(Provided data begins)
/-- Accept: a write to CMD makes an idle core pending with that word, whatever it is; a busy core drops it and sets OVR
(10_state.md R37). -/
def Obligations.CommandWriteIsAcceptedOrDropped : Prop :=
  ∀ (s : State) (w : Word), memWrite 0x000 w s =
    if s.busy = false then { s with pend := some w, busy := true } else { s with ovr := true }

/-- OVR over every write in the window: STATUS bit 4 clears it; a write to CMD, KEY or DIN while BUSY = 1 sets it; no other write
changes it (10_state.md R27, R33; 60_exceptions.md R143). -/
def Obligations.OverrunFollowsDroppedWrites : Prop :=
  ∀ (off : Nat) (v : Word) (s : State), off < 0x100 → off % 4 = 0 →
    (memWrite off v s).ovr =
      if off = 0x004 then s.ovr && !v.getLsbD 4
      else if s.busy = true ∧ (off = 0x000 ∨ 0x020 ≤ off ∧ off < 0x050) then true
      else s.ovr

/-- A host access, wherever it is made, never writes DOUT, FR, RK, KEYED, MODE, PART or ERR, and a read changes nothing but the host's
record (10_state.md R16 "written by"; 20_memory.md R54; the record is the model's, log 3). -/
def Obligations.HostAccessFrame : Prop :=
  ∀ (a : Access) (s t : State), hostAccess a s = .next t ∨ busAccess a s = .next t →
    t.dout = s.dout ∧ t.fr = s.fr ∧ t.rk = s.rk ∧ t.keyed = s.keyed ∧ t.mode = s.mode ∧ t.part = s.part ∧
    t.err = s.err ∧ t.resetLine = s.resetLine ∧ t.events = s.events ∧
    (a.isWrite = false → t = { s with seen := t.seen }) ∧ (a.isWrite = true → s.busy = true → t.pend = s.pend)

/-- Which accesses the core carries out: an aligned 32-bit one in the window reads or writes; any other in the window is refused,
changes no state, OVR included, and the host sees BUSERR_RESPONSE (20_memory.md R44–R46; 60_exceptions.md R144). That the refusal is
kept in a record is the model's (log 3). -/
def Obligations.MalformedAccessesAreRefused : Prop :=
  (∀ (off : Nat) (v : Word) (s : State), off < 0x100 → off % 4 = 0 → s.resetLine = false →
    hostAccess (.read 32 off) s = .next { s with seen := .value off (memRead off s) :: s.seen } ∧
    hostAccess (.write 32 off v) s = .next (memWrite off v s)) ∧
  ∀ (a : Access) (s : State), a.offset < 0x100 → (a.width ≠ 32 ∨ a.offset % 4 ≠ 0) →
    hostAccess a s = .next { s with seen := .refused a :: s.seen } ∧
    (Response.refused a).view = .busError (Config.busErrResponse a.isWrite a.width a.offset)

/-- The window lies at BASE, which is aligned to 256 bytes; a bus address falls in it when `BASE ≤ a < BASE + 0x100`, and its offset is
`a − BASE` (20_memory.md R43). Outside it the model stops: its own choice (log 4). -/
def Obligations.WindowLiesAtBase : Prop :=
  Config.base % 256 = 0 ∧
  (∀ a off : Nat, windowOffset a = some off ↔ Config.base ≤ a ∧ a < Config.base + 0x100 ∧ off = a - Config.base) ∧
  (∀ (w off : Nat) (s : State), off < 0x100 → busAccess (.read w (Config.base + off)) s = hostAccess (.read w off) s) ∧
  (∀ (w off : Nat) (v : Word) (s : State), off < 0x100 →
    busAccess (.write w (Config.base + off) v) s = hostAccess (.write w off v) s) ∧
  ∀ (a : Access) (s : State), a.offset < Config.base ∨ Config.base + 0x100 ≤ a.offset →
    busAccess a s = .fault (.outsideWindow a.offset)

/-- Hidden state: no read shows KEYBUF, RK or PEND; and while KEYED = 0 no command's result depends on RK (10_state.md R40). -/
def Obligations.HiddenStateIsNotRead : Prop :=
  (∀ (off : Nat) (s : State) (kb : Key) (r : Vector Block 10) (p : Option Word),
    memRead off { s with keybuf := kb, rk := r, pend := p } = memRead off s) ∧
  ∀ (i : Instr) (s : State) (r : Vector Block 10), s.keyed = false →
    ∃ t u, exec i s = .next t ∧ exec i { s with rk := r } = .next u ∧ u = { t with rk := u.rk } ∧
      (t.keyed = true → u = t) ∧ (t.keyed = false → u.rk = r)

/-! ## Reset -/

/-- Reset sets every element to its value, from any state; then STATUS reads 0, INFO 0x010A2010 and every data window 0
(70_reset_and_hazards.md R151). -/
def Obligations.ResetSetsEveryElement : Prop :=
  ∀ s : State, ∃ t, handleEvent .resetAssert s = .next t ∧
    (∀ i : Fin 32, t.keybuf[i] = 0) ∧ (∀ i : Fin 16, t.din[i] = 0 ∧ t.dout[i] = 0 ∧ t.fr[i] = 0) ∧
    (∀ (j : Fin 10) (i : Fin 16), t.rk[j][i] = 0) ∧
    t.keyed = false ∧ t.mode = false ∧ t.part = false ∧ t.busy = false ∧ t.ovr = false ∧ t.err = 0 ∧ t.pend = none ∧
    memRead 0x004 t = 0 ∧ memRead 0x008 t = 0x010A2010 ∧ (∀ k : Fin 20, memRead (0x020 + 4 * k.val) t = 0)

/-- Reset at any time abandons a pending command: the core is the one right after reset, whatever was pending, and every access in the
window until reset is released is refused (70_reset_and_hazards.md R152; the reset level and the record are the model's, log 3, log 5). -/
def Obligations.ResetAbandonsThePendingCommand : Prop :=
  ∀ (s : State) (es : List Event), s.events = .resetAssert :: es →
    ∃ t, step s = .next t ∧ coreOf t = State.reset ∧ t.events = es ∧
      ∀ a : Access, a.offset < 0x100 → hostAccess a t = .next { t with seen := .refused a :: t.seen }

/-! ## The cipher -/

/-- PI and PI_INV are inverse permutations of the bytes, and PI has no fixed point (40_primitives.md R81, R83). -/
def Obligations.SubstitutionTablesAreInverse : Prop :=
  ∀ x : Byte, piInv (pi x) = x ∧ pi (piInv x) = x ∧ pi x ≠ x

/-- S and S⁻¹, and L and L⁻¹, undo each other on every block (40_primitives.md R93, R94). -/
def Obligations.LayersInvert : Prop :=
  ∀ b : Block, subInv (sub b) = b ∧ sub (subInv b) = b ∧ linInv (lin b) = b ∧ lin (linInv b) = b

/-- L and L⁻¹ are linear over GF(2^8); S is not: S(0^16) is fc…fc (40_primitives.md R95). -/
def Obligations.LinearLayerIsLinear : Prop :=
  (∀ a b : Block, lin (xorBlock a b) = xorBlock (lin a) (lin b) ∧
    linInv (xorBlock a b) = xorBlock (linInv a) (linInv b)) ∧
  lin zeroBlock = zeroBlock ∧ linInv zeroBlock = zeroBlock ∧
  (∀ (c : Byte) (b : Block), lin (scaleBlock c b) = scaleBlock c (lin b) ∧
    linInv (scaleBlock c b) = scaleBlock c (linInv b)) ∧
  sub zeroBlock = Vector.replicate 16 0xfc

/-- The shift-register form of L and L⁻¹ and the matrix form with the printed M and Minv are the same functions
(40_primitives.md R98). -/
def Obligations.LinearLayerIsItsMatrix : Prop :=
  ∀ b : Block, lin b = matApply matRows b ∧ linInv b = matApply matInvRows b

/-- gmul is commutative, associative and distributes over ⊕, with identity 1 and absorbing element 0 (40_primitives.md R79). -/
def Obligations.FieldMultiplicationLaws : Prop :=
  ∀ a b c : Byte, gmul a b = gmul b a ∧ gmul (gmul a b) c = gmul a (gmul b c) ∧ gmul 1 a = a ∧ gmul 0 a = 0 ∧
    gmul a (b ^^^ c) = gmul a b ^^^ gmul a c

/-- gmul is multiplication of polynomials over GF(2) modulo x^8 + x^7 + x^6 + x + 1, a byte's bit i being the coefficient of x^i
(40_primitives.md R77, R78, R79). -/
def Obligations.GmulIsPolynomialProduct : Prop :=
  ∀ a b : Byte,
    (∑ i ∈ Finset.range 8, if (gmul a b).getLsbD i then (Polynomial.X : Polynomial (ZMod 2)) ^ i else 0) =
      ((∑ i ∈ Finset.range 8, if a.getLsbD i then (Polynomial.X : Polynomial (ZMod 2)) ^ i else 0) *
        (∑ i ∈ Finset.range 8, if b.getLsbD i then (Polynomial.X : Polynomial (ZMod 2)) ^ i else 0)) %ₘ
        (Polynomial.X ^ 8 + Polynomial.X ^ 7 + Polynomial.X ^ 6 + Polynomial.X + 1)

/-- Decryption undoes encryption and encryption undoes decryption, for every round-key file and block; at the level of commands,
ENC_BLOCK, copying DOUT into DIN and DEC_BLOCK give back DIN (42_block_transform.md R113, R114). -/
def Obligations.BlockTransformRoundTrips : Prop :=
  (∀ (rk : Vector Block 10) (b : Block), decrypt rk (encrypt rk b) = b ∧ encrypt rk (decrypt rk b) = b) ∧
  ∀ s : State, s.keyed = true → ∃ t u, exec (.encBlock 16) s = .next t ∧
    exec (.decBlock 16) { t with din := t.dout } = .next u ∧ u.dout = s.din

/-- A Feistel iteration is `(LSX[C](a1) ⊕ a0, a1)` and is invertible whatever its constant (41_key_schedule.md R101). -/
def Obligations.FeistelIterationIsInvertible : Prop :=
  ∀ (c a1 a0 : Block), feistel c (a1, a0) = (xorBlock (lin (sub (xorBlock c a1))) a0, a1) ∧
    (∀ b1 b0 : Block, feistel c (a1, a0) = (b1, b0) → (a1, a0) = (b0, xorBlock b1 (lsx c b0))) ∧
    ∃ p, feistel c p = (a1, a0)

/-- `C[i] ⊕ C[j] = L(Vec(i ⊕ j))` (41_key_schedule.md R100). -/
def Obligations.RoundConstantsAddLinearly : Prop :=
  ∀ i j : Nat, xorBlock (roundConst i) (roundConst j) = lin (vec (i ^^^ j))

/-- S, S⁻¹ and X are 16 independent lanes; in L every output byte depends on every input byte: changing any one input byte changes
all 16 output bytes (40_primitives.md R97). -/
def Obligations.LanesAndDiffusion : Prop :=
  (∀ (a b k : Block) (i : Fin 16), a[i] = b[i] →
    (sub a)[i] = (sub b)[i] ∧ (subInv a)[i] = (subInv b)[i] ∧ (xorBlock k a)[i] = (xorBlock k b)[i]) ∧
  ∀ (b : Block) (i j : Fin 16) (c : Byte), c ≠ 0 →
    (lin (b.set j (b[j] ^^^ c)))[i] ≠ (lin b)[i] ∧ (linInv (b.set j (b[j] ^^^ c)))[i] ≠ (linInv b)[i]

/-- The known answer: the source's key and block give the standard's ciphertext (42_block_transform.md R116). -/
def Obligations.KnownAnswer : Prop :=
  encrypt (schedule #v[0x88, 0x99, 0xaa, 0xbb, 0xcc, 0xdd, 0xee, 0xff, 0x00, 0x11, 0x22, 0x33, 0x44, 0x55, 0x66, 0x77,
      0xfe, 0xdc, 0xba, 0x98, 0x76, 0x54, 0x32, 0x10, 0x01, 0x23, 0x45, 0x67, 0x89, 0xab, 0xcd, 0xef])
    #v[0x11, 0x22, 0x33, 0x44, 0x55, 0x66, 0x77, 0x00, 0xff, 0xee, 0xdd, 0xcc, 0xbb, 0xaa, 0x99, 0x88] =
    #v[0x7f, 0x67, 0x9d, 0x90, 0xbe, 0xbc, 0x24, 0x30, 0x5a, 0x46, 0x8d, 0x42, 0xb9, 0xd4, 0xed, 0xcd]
(Provided data ends)
Directions
Above this instruction are the records; retype exactly the lines from the one containing "(memWrite off v s).ovr" up to and including the one containing "def Obligations.HostAccessFrame : Prop".

Worked solution
    (memWrite off v s).ovr =
      if off = 0x004 then s.ovr && !v.getLsbD 4
      else if s.busy = true ∧ (off = 0x000 ∨ 0x020 ≤ off ∧ off < 0x050) then true
      else s.ovr

/-- A host access, wherever it is made, never writes DOUT, FR, RK, KEYED, MODE, PART or ERR, and a read changes nothing but the host's
record (10_state.md R16 "written by"; 20_memory.md R54; the record is the model's, log 3). -/
def Obligations.HostAccessFrame : Prop :=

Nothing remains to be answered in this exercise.